『零時の決算・孤独なプロペラ(羽根)の咆哮』
深夜二時。住之江競艇場のモーター整備室。
静まり返った場内に、煌々と照らされた蛍光灯が青白い光を落としている。その下で、ただ一人、黙々とプロペラを叩き続ける佐伯健太の姿があった。
昼間の「二着」という結果。それは、お腹を壊したパグを抱え、左腕一本のハンデを背負った状態での戦いとしては、世間的には賞賛されるべき数字だろう。しかし、元・特命係長であり、完璧な帳簿を求める健太にとっては、それは一円の端数も許されない計算における「完全な敗北」と同義であった。
「……ここを〇・一ミリ、内側に向けて僅かに絞る。そうすれば、水の抵抗を『逃げ』のエネルギーに変換できる。スエの重心移動がコンマ数秒遅れたとしても、機体が自律的に住之江の『うねり』をいなすはずだ……」
カツン、カツンと正確なリズムで刻まれる金属音。健太は、完治したばかりの右腕の筋肉をフルに使い、ハンマーを介して金属の羽根に自らの「執念」を叩き込んでいた。
作業台の足元では、キャリーバッグの中で丸くなるスエの姿があった。
昼間の腹痛による消耗は激しく、時折「フガッ……」と苦しげな寝言を漏らしている。だが、その鼻は本能的に健太の作業音を、そして主人の覚悟を聞き取っているようだった。
「……スエ。お前がタコに負けてくれたおかげで、ようやく重要な『欠損』に気づくことができたよ。俺は、お前の完璧な重心移動という外部資産に依存しすぎていたんだ」
健太はプロペラを電球の光にかざし、表面の微細な歪みを冷徹にチェックする。
「お前が動けない時でも、お前を背負い、お前を守りながら勝つ。それこそが、リスクを分散させた本当の『共同経営』だ……。今の俺なら、お前の不調すら利益に変える計算式を立てられる」
「……随分と、無茶なセッティングにするのね。その角度、一枚間違えれば直進安定性をすべて失うわよ。佐伯さん」
背後から響いたのは、凛とした、しかしどこか温かい温度を含んだ声。
振り向くと、そこには私服のコートを羽織った霧島麗華が立っていた。手には、場違いなコンビニのビニール袋を提げている。

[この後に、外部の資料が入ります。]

-- ==== Sys2Proof/Machine/System.lean ====
section
/-! DEFINITION. Service calls, watching, sleeping, pausing and control words: opcodes 0x11 and 0x13 to 0x17 (R343, R344, R348 to
R353, R393). -/

namespace Sys2Proof.Machine

/-! ### svc (R343, R344) -/

/-- Size of the service ring. -/
def svcSize (w : Word) : Nat := 2 ^ min 12 (max 4 (w.toNat % 16))

/-- Bytes 8 to 511 of a ring entry, from bit 64 up. -/
def svcEntry (t : Thread) (act : W32) (code reply : Nat) (req : Nat → Nat) : Nat :=
  t.pasid.toNat * 2 ^ 64 + code % 2 ^ 32 * 2 ^ 96 + act.toNat * 2 ^ 128 + t.gangid.toNat * 2 ^ 192 + reply * 2 ^ 256
    + t.ctl.patina.toNat * 2 ^ 512
    + (lanesOf act).foldl (fun a l => a + req l % 2 ^ 64 * 2 ^ (1024 + 64 * l)) 0

/-- `svc`: an entry of the die's ring, or the status of a full ring. -/
def execSvc (g : Gd) (dst sa : BitVec 10) (sb : Src) (sc : BitVec 10) (s : State) : Out :=
  .next (s.unitSeq (srcLen sb) false g fun act => do
    let s ← getS
    let r := s.cur.regs
    let arm := s.cur.arm
    let a := sa.toNat
    stopIf ((if arm then rPois s sa else r.tag a == tPSN || r.tag (a + 1) == tPSN) || ctlPois s sb || rPois s sc) (.park 0)
    release 2
    let s ← getS
    let d := s.cur.loc.die
    let w := (s.die d).svcring
    let base := fieldN w.toNat 12 40 * 4096
    let rsv := s.physRead base 8
    let used := (rsv + 2 ^ 64 - s.physRead (base + 64) 8) % 2 ^ 64
    if base == 0 || decide (svcSize w ≤ used) then setR dst (BitVec.allOnes 64)
    else
      let req := fun l => if arm then (rVal s sa).toNat else (r.rdV a l).toNat + (r.rdV (a + 1) l).toNat * 2 ^ 32
      let e := svcEntry s.cur act (ctlVal s sb) (rVal s sc).toNat req
      let at_ := base + 128 + 512 * (rsv % svcSize w)
      modS fun s => (s.physWrite base (bytesN ((rsv + 1) % 2 ^ 64) 8)).physWrite (at_ + 8) (bytesN (e / 2 ^ 64) 504)
      modS fun s => s.physWrite at_ (bytesN ((rsv + 1) % 2 ^ 64) 8)
      clearPatina
      setR dst (BitVec.ofNat 64 rsv))

/-! ### Watching, sleeping, pausing (R348 to R350) -/

/-- `mwatch`: arms the watch once the cluster holds a readable copy of the line. -/
def execMwatch (sa : BitVec 10) (s : State) : Out :=
  .next (s.unitSeq 8 false noGd fun _ => do
    let s ← getS
    if rPois s sa then pure ()
    else
      let ptr := (rVal s sa).toNat / 64 * 64
      watchTrap false [(0, ptr, 64)]
      let (ps, miss) ← resolve .load 0 0 1 [(0, ptr, 64)] (fun sp => sp ≤ 1)
      if !miss.isEmpty then parkPages 1 2 (miss.map fun m => m.2.1)
      stopIf (ps.any fun p => p.sp == 0 && !p.trk) (.trap cPERM ptr 0)
      eachM (fun p => do
        match ← readPc p with
        | some _ => modS fun s => s.onCur fun t => { t with watch := some ⟨p.pa / 64, false⟩ }
        | none => trap cLOST) ps)

/-- Advances the current group past a unit that has issued and now waits. -/
def State.issuedWait (s : State) (len : Nat) (w : Wait) : State :=
  { (s.advance len).onCur (fun t => { t.onGrp s.curGrp (fun _ c => { c with wait := w }) with
      noWatch := false, apDone := t.apLeft s.curGrp }) with
    issued := s.issued + 1 }

/-- `msleep`: EVENT and NOWATCH return at once, else the thread sleeps. -/
def execMsleep (dst : BitVec 10) (sb : Src) (s : State) : Out :=
  let len := srcLen sb
  .next (s.unitSeq len false noGd fun _ => do
    let s ← getS
    if ctlPois s sb then psnRM dst
    else
      match s.cur.watch with
      | none => setR dst 3
      | some w =>
        if w.event then
          setR dst 0
          modS fun s => s.onCur fun t => { t with watch := none }
        else
          let n := ctlVal s sb
          let till := if n = 0 then 0 else (s.die s.cur.loc.die).aclk.toNat + n
          modS fun s => s.onCur fun t => { t.onGrp s.curGrp (fun _ c => { c with wait := .sleep }) with sleep := some ⟨dst, till, len⟩ }
          stop .waits)

/-- `pause`. -/
def execPause (sb : Src) (s : State) : Out :=
  let len := srcLen sb
  .next (s.unitSeq len false noGd fun _ => do
    let s ← getS
    let n := match sb with
      | .reg _ => ctlVal s sb % 65536
      | .sreg _ => ctlVal s sb % 65536
      | _ => ctlVal s sb
    if ctlPois s sb || n == 0 then pure ()
    else
      modS fun s => s.issuedWait len (.pause ((s.die s.cur.loc.die).aclk.toNat + n))
      stop .waits)

/-! ### Control words (R351 to R353, R393) -/

/-- A voted machine's status byte (R386). -/
def Mach.byte (x : Mach) : Nat := x.copy.toNat * 4 + x.st.toNat

/-- Words that a thread outside supervisor mode may write. -/
def csrUserW (n : Nat) : Bool := n ≤ 5

/-- Words that it may read. -/
def csrUserR (n : Nat) : Bool := n ≤ 0x23 && n != 0x1A || n == 0x3D

/-- Words that no one may write. -/
def csrNoW (n : Nat) : Bool := [0x12, 0x13, 0x20, 0x21, 0x22, 0x23].contains n

/-- The value of a control word. -/
def csrRead (s : State) (n : Nat) : Word :=
  let t := s.cur
  let d := s.die t.loc.die
  let x := s.ctx t.pasid
  let c := s.tcl t
  match n with
  | 0x00 => t.ctl.rmode.setWidth 64
  | 0x01 => t.ctl.fflags.setWidth 64
  | 0x02 => if t.ctl.tagchk then 1 else 0
  | 0x03 => t.ctl.bpm.setWidth 64
  | 0x04 => BitVec.ofNat 64 (popN t.ctl.patina.toNat 512 + if patSat t.ctl.patina then 1024 else 0)
  | 0x05 => t.ctl.mxerr.setWidth 64
  | 0x10 => t.gangid
  | 0x11 => t.pasid.setWidth 64
  | 0x12 => BitVec.ofNat 64 (t.csaIdx * 2 ^ 37 % 2 ^ 57)
  | 0x13 => t.ctl.prvSize.setWidth 64
  | 0x18 => x.tmplBase
  | 0x19 => x.cbarBase
  | 0x1A => x.csaBase
  | 0x1B => x.vltBase.setWidth 64
  | 0x1C => x.vltLimit.setWidth 64
  | 0x20 => d.aclk
  | 0x21 => d.fclk
  | 0x22 => BitVec.ofNat 64 (c.spk.toNat + if c.drain then 256 else 0)
  | 0x23 => c.pos.setWidth 64
  | 0x30 => d.ptb0
  | 0x31 => d.ptb1
  | 0x32 => d.ptb2
  | 0x33 => d.sdaddr
  | 0x34 => if d.sdBusy then BitVec.ofNat 64 (2 ^ 63) else 0
  | 0x35 => d.lrbase
  | 0x36 => d.svcring
  | 0x37 => BitVec.ofNat 64 ((d.mach 0).byte + (d.mach 1).byte * 2 ^ 8 + (d.mach 2).byte * 2 ^ 16 + d.dcnt.toNat * 2 ^ 32)
  | 0x38 => d.trapvec
  | 0x39 => d.pfring
  | 0x3C => BitVec.ofNat 64 (s.csaAddr t)
  | 0x3D => t.ctl.dbgctl
  | 0x3E => d.monring
  | 0x3F => BitVec.ofNat 64 ((d.evcnt.get d.evcode.toNat).toNat + d.evcode.toNat * 2 ^ 32)
  | _ => 0

/-- Keeps the bits [hi:lo] and [n-1:0] of a word: the writable fields of a base word. -/
def baseMask (hi lo n : Nat) (v : Word) : Word := BitVec.ofNat 64 (fieldN v.toNat lo (hi + 1 - lo) * 2 ^ lo + v.toNat % 2 ^ n)

/-- Writes the `pfring` records held back, in order, while the ring has space (R393). -/
def State.drainPf (s : State) (d : Nat) : List PfRec → State
  | [] => s.onDie d fun x => { x with heldPf := [] }
  | r :: rs =>
    match s.ringPut (s.die d).pfring (r.page.vpn.toNat * 65536 + r.page.pasid.toNat * 2 ^ 64 + r.page.spc.toNat * 2 ^ 96
        + r.src.toNat * 2 ^ 104 + r.who.toNat * 2 ^ 128 + r.fclk.toNat * 2 ^ 192) with
    | some s => s.drainPf d rs
    | none => s.onDie d fun x => { x with heldPf := r :: rs }

/-- Changes the control words of the current thread. -/
def onCtl (f : Ctl → Ctl) : M Unit := modS fun s => s.onCur fun t => { t with ctl := f t.ctl }

/-- Writes a control word's writable fields, and starts what the word starts. -/
def csrWrite (n : Nat) (v : Word) : M Unit := do
  let s ← getS
  let p := s.cur.pasid
  let d := s.cur.loc.die
  let onD := fun (f : Die → Die) => modS fun s => s.onDie d f
  let onC := fun (f : Ctx → Ctx) => modS fun s => s.onCtx p f
  match n with
  | 0x00 => if v.toNat % 8 ≤ 4 then onCtl fun c => { c with rmode := v.setWidth 3 }
  | 0x01 => onCtl fun c => { c with fflags := v.setWidth 5 }
  | 0x02 => onCtl fun c => { c with tagchk := v.getLsbD 0 }
  | 0x03 => onCtl fun c => { c with bpm := v.setWidth 4 }
  | 0x04 => if v.getLsbD 11 then onCtl fun c => { c with patina := patFull }
  | 0x05 => onCtl fun c => { c with mxerr := v.setWidth 18 }
  | 0x18 => onC fun x => { x with tmplBase := baseMask 56 12 4 v }
  | 0x19 => onC fun x => { x with cbarBase := baseMask 56 16 5 v }
  | 0x1A => onC fun x => { x with csaBase := baseMask 56 18 5 v }
  | 0x1B => onC fun x => { x with vltBase := v.setWidth 29 }
  | 0x1C => onC fun x => { x with vltLimit := v.setWidth 29 }
  | 0x30 => onD fun x => { x with ptb0 := baseMask 51 16 6 v }
  | 0x31 => onD fun x => { x with ptb1 := baseMask 51 16 6 v }
  | 0x32 => onD fun x => { x with ptb2 := baseMask 51 16 6 v }
  | 0x33 => onD fun x => { x with sdaddr := baseMask 56 16 0 v }
  | 0x34 =>
    stopIf (s.die d).sdBusy (.hold false)
    release 3
    modS fun s => s.sdreq d v
  | 0x35 => modS fun s =>
      let s := s.onDie d fun x => { x with lrbase := baseMask 51 12 4 v }
      s.drainLoss d (s.die d).heldLoss
  | 0x36 => onD fun x => { x with svcring := baseMask 51 12 4 v }
  | 0x37 =>
    let m := fieldN v.toNat 26 2
    let c := fieldN v.toNat 24 2
    if v.getLsbD 31 && m != 3 && c != 3 then modS fun s => s.inject d m c
  | 0x38 => onD fun x => { x with trapvec := baseMask 56 3 0 v }
  | 0x39 => modS fun s =>
      let s := s.onDie d fun x => { x with pfring := baseMask 51 12 4 v }
      s.drainPf d (s.die d).heldPf
  | 0x3A =>
    release 3
    modS fun s => s.pageReady (v.extractLsb' 61 3) (v.extractLsb' 41 20) (v.extractLsb' 0 41)
  | 0x3B => modS fun s => s.preempt (v.extractLsb' 0 32)
  | 0x3D => onCtl fun c => { c with dbgctl := baseMask 63 6 0 v }
  | 0x3E => onD fun x => { x with monring := baseMask 51 12 4 v }
  | 0x3F => onD fun x => { x with evcode := v.extractLsb' 32 16 }
  | _ => pure ()

/-- `csrr` (R351); a read of `sdreq` that returns BUSY = 0 acquires at `pkg` over everything (R43, R278). -/
def execCsrr (dst : BitVec 10) (num : Imm) (s : State) : Out :=
  let n := immRaw num % 4096
  .next (s.unitSeq (immLen num) true noGd fun _ => do
    let s ← getS
    stopIf (!s.cur.super && !csrUserR n) (.trap cPERM 0 0)
    let v := csrRead s n
    if n == 0x34 && v == 0 then acquire 3 patFull false
    setR dst v)

/-- `csrw` (R351). -/
def execCsrw (sa : BitVec 10) (num : Imm) (s : State) : Out :=
  let n := immRaw num % 4096
  .next (s.unitSeq (immLen num) false noGd fun _ => do
    let s ← getS
    stopIf (rPois s sa) (.park 0)
    stopIf (csrNoW n || (!s.cur.super && !csrUserW n)) (.trap cPERM 0 0)
    csrWrite n (rVal s sa))

end Sys2Proof.Machine
end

「霧島さん……。こんな時間にどうして。夜更かしは美容という名の資産に悪影響を及ぼしますよ」
「うるさいわね。……あんたが深夜残業(ペラ整備)して、一人で帳簿を合わせようとしているなんて、私の計算通りよ。ほら、これ。差し入れ」
作業台に置かれたのは、温かい缶コーヒーと、スエ用の「低刺激・お腹に優しい消化吸収ミルク」であった。
「明日の第十二レース、あんたの隣のコースを走るのは私よ。……二着という『赤字』で満足しているような男を叩き潰しても、東京支部の女王としての名に傷がつくわ。さっさとその『羽根』を仕上げなさい。最高の状態で、私に監査されなさいよね」
麗華はそれだけ言い残すと、ヒールの音を響かせて整備室を去っていった。
麗華が去った後、健太は再びハンマーを握った。
その音に導かれるようにスエが目を覚まし、朦朧としながらもキャリーバッグから這い出し、健太の足元にそっと体を擦り寄せた。
「……起きたか、スエ。麗華さんからの特別配当だ。しっかり飲んで、腹の『債務不履行』を解消しておけ」
差し出されたミルクを一口、また一口と飲み干したスエの瞳に、僅かな、しかし確かな知性の光が戻る。その瞬間、健太の脳裏に、明日の優勝戦へ続く「勝利の軌道」が鮮明に浮かび上がった。
「……よし。完成だ。スエ、これがお前と俺の、これまでのすべてを覆す『最強の修正申告』だ」
磨き上げられたプロペラが、深夜の照明を反射して黄金色に輝く。それは、難波大吾の剛腕による力押しも、住之江の魔物が生み出す不規則な波も、すべてを無効化する「絶対的な正解」の輝きであった。
夜明けの光が、住之江のコンクリートの隙間から差し込み始める。
傷だらけのおじさんと、復活の狼煙を上げたパグ。
彼らの「本当のグランプリ」は、今この瞬間、確定申告(レース公示)の時を迎えた。